Extracted material below:

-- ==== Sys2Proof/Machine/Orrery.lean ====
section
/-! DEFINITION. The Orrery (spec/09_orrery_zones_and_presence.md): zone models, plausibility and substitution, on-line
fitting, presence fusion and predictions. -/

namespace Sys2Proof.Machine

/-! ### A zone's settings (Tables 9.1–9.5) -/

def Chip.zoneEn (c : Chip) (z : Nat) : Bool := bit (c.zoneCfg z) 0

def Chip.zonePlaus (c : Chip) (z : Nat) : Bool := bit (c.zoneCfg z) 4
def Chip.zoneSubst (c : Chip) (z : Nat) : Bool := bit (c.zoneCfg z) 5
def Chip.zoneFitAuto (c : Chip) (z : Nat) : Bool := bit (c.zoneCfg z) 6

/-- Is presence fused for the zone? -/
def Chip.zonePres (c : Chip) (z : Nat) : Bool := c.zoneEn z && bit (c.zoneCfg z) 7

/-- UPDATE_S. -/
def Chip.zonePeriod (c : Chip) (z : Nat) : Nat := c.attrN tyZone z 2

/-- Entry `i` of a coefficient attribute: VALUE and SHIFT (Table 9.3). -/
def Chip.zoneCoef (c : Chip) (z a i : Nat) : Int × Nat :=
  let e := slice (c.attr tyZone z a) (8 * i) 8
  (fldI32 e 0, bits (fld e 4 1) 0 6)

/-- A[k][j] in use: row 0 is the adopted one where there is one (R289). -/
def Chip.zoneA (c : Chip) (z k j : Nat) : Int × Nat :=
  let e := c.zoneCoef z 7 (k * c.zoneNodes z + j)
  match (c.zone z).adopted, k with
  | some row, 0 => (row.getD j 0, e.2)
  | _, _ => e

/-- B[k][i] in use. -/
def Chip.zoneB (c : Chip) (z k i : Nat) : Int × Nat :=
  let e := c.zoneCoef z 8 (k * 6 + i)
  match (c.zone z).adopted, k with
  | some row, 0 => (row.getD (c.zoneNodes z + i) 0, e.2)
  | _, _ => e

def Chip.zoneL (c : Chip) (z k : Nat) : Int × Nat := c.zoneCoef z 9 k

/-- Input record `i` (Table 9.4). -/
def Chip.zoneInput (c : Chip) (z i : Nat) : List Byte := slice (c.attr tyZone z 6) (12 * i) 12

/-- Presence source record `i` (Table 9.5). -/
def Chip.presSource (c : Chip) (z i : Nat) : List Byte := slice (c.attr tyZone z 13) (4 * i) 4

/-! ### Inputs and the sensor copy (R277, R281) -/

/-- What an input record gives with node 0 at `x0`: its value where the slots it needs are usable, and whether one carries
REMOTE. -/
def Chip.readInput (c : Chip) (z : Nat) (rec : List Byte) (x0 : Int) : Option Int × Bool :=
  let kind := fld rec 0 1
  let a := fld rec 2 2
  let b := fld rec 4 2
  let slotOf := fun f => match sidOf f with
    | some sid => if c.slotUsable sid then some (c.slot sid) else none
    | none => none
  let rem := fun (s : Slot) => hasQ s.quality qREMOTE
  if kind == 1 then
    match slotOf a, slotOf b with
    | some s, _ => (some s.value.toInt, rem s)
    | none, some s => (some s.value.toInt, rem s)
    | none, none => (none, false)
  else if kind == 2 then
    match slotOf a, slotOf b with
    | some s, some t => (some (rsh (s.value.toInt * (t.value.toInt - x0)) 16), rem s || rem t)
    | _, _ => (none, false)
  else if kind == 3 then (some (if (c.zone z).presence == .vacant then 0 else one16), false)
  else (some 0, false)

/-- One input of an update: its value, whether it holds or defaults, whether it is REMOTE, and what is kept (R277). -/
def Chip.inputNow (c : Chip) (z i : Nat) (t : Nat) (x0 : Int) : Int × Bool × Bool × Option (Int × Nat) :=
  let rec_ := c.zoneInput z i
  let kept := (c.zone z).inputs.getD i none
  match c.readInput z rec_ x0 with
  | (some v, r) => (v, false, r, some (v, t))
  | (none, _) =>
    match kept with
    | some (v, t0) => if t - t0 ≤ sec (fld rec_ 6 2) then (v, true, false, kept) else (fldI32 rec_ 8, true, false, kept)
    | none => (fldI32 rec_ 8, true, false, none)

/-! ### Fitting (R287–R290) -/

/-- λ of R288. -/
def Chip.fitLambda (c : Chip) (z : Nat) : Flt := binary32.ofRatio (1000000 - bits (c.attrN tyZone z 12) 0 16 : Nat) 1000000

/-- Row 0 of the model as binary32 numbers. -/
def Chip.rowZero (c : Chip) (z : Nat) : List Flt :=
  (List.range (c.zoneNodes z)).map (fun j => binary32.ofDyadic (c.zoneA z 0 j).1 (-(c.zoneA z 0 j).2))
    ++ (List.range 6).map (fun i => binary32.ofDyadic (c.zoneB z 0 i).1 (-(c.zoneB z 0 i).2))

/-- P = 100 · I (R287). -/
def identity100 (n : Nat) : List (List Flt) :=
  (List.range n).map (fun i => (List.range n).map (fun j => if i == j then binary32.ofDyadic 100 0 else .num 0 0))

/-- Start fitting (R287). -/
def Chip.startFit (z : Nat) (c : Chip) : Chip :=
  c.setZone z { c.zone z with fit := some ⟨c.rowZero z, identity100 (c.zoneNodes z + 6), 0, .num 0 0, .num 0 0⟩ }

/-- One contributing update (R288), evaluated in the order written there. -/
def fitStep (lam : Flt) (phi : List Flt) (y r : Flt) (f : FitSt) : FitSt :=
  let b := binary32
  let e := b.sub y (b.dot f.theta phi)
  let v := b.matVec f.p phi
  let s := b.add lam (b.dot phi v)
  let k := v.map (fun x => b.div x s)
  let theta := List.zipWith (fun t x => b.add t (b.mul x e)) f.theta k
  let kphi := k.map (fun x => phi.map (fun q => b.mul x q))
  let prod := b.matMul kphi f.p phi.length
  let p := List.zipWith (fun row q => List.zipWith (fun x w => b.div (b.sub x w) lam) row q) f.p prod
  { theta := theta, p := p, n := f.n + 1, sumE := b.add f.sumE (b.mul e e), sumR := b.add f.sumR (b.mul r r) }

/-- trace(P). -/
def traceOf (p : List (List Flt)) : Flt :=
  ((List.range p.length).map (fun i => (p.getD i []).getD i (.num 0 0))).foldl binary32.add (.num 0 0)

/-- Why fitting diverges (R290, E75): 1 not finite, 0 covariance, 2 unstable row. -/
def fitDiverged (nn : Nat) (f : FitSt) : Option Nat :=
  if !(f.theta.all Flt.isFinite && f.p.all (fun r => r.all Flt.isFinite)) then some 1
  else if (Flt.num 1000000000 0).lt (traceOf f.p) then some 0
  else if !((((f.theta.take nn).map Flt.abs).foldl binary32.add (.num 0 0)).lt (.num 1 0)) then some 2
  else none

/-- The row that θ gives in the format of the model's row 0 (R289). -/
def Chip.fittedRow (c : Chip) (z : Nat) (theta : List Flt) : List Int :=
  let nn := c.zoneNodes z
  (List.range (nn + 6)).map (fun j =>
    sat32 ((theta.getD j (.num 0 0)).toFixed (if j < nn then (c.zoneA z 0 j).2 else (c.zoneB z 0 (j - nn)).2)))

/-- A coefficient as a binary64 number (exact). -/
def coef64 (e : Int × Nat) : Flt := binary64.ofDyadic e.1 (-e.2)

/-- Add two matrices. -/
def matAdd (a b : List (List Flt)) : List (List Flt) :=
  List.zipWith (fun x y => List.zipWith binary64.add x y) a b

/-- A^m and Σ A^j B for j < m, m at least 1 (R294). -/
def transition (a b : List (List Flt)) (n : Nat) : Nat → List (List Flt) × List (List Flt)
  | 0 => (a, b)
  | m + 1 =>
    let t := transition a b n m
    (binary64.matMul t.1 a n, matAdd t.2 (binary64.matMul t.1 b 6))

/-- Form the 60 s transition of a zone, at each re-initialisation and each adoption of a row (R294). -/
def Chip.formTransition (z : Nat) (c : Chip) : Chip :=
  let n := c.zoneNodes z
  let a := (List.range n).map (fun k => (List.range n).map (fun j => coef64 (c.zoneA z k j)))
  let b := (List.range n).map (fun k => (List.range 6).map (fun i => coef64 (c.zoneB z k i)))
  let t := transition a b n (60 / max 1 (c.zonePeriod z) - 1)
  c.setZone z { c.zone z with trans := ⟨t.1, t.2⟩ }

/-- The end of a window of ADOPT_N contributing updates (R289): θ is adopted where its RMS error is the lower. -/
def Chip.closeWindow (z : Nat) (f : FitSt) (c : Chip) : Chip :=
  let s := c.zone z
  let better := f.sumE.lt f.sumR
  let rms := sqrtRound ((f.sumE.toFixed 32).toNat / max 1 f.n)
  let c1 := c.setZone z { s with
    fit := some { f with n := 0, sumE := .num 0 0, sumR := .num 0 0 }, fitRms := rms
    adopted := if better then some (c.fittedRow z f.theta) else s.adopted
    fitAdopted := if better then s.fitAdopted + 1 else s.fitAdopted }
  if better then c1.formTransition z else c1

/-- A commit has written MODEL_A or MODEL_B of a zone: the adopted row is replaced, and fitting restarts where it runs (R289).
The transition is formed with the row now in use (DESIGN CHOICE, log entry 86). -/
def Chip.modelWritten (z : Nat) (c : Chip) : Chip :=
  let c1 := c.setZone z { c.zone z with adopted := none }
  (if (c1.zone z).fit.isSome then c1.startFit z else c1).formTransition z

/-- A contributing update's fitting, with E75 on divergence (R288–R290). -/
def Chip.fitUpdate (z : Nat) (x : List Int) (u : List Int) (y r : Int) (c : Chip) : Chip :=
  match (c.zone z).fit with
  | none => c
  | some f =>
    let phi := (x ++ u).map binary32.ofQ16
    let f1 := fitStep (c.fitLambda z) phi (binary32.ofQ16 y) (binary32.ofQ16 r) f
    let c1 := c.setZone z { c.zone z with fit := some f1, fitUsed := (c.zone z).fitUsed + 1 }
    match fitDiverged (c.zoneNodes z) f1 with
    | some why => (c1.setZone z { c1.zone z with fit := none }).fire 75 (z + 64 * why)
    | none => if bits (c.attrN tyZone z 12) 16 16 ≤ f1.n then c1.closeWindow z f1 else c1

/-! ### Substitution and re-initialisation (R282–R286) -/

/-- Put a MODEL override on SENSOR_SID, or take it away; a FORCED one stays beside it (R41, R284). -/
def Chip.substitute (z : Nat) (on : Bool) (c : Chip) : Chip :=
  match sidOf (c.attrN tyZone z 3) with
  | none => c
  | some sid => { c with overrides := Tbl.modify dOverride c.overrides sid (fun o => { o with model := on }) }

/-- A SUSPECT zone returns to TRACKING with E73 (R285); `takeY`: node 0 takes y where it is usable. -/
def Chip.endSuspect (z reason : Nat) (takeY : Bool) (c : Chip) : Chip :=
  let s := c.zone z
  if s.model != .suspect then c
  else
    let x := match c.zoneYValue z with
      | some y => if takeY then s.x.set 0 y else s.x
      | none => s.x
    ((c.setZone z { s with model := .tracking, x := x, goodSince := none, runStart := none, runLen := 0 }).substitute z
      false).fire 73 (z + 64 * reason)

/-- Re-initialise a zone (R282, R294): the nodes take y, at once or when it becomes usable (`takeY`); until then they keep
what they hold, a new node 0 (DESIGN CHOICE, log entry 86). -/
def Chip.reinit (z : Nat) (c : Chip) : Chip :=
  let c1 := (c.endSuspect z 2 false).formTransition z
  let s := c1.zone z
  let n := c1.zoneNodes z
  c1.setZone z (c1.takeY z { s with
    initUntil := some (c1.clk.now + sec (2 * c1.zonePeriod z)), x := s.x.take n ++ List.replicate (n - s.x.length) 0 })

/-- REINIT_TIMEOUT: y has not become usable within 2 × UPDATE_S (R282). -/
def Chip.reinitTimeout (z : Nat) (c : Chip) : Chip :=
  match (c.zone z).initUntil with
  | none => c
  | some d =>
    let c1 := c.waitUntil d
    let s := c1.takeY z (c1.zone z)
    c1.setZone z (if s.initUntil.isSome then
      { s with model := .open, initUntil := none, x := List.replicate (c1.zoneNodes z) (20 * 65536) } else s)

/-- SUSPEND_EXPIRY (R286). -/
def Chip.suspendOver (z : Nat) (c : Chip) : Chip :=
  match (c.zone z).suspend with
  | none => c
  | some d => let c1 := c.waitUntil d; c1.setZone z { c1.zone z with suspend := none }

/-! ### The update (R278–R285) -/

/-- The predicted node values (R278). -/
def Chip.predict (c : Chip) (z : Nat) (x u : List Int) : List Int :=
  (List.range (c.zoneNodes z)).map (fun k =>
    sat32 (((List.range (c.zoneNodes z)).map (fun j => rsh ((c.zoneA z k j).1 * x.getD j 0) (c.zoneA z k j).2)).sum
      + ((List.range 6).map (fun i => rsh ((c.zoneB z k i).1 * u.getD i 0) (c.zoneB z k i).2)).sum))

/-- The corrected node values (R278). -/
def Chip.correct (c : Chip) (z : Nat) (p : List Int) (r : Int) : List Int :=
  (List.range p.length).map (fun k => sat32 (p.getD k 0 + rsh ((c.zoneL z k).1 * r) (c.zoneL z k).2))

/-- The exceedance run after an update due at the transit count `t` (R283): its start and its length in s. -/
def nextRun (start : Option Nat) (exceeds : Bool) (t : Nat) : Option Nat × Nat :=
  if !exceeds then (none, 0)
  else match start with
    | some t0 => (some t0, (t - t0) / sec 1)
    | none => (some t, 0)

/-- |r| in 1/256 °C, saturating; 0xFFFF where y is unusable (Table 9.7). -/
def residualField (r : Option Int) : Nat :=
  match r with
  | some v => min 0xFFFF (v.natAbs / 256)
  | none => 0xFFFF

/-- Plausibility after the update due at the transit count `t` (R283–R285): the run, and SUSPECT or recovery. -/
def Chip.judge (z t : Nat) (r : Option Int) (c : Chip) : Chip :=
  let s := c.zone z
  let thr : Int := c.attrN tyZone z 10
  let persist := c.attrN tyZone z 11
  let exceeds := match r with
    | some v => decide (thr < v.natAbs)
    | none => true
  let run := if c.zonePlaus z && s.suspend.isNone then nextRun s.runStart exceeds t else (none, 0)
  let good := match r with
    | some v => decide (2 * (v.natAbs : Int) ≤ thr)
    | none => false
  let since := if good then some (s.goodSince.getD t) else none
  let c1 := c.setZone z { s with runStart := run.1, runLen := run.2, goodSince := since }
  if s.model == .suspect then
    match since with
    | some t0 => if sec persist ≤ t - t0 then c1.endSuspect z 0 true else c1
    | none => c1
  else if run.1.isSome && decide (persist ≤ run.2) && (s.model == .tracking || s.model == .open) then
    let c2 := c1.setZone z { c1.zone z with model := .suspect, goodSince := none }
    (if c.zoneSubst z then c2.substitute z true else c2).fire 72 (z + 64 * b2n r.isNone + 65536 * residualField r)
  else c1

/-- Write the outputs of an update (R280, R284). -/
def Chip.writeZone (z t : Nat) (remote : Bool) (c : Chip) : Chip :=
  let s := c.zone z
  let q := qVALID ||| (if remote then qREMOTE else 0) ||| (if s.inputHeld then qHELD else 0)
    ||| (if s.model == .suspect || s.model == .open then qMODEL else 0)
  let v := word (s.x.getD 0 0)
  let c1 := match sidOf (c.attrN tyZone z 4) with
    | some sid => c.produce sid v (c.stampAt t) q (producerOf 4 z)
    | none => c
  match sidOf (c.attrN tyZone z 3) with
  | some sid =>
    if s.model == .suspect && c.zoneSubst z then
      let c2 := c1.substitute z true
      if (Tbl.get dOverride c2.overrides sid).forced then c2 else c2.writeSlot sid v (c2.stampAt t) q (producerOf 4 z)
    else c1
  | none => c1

End of Extracted material.

*Problem details*:
Up to and including the line with "def Chip.zoneEn (c", write out the records above exactly, starting from their first line.

*Finished task*:
-- ==== Sys2Proof/Machine/Orrery.lean ====
section
/-! DEFINITION. The Orrery (spec/09_orrery_zones_and_presence.md): zone models, plausibility and substitution, on-line
fitting, presence fusion and predictions. -/

namespace Sys2Proof.Machine

/-! ### A zone's settings (Tables 9.1–9.5) -/

def Chip.zoneEn (c : Chip) (z : Nat) : Bool := bit (c.zoneCfg z) 0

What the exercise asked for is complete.